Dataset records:
"""
theorem otherPinsKept_of_pinDriven {new old : Word32} {p : Nat} {level : Bool} (h : PinDriven new old p level) :
    OtherPinsKept new old p := fun i hi hip => by rw [h i hi, if_neg hip]

/-! ## CXSTART after its plan -/

theorem State.sleepFor_events_append (s : State) (us : Nat) :
    (s.sleepFor us).events = s.events ++ if us = 0 then [] else [.sleep us] := by
  rw [State.sleepFor_events]
  split
  · exact (List.append_nil _).symm
  · rfl

section
variable (s : State) (pin : Nat) (date : Word32) (wait : Nat)

theorem State.driveActive_keeps : ArbiterKeeps s (s.driveActive pin date wait) := by
  obtain ⟨-, hd⟩ | ⟨_, -, hd⟩ := s.driveActive_cases pin date wait <;> simp [hd, ArbiterKeeps]

theorem State.driveActive_gpioDir : (s.driveActive pin date wait).gpioDir = s.gpioDir := by
  obtain ⟨-, hd⟩ | ⟨_, -, hd⟩ := s.driveActive_cases pin date wait <;> simp [hd]

theorem State.driveActive_events :
    (s.driveActive pin date wait).events = s.events ++ (if wait = 0 then [] else [.sleep wait]) ++
      [.gpioSet (pinMask pin) (pinValue pin s.regs.cxActiveLevel) (ackOfGpio s.gpioAck)] := by
  obtain ⟨-, hd⟩ | ⟨_, -, hd⟩ := s.driveActive_cases pin date wait <;> simp [hd, State.sleepFor_events_append]

theorem State.driveActive_of_ok (h : s.gpioAck = .ok) :
    (s.driveActive pin date wait).result = some ⟨.ok, .schedule true date wait⟩ ∧
      (s.driveActive pin date wait).regs = { s.regs with cxPhase := .armed } ∧
      PinDriven (s.driveActive pin date wait).gpio s.gpio pin (s.regs.cxActiveLevel = 1#1) := by
  obtain ⟨-, hd⟩ | ⟨_, hfail, -⟩ := s.driveActive_cases pin date wait
  · exact ⟨by simp [hd], by simp [hd], by simpa [hd, h, gpioAfter] using pinDriven_level s.gpio pin _⟩
  · cases h.symm.trans hfail

theorem State.driveActive_of_fail {leaves : Word32} (h : s.gpioAck = .fail leaves) :
    (s.driveActive pin date wait).result = some ⟨.hwReject, .schedule true date wait⟩ ∧
      (s.driveActive pin date wait).regs = s.regs ∧
      PinDriven (s.driveActive pin date wait).gpio s.gpio pin (leaves.getLsbD pin) := by
  obtain ⟨hok, -⟩ | ⟨_, -, hd⟩ := s.driveActive_cases pin date wait
  · cases h.symm.trans hok
  · exact ⟨by simp [hd], by simp [hd], by simpa [hd, h, gpioAfter] using pinDriven_maskedBits s.gpio fun _ => rfl⟩

end

theorem State.arm_keeps (s : State) (pin : Nat) (delayed : Bool) (date : Word32) :
    ArbiterKeeps s (s.arm pin delayed date) := by
  obtain ⟨-, ha⟩ | ⟨now, -, ha⟩ := s.arm_cases pin delayed date
  · simp [ha, ArbiterKeeps]
  · rw [ha]
    exact (s.readTime.setLastNow now).driveActive_keeps pin _ _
"""
EXERCISE GOAL:
Count each line above in which the string "result" appears, then state only the total.

OUTPUT FOR THIS EXERCISE:
2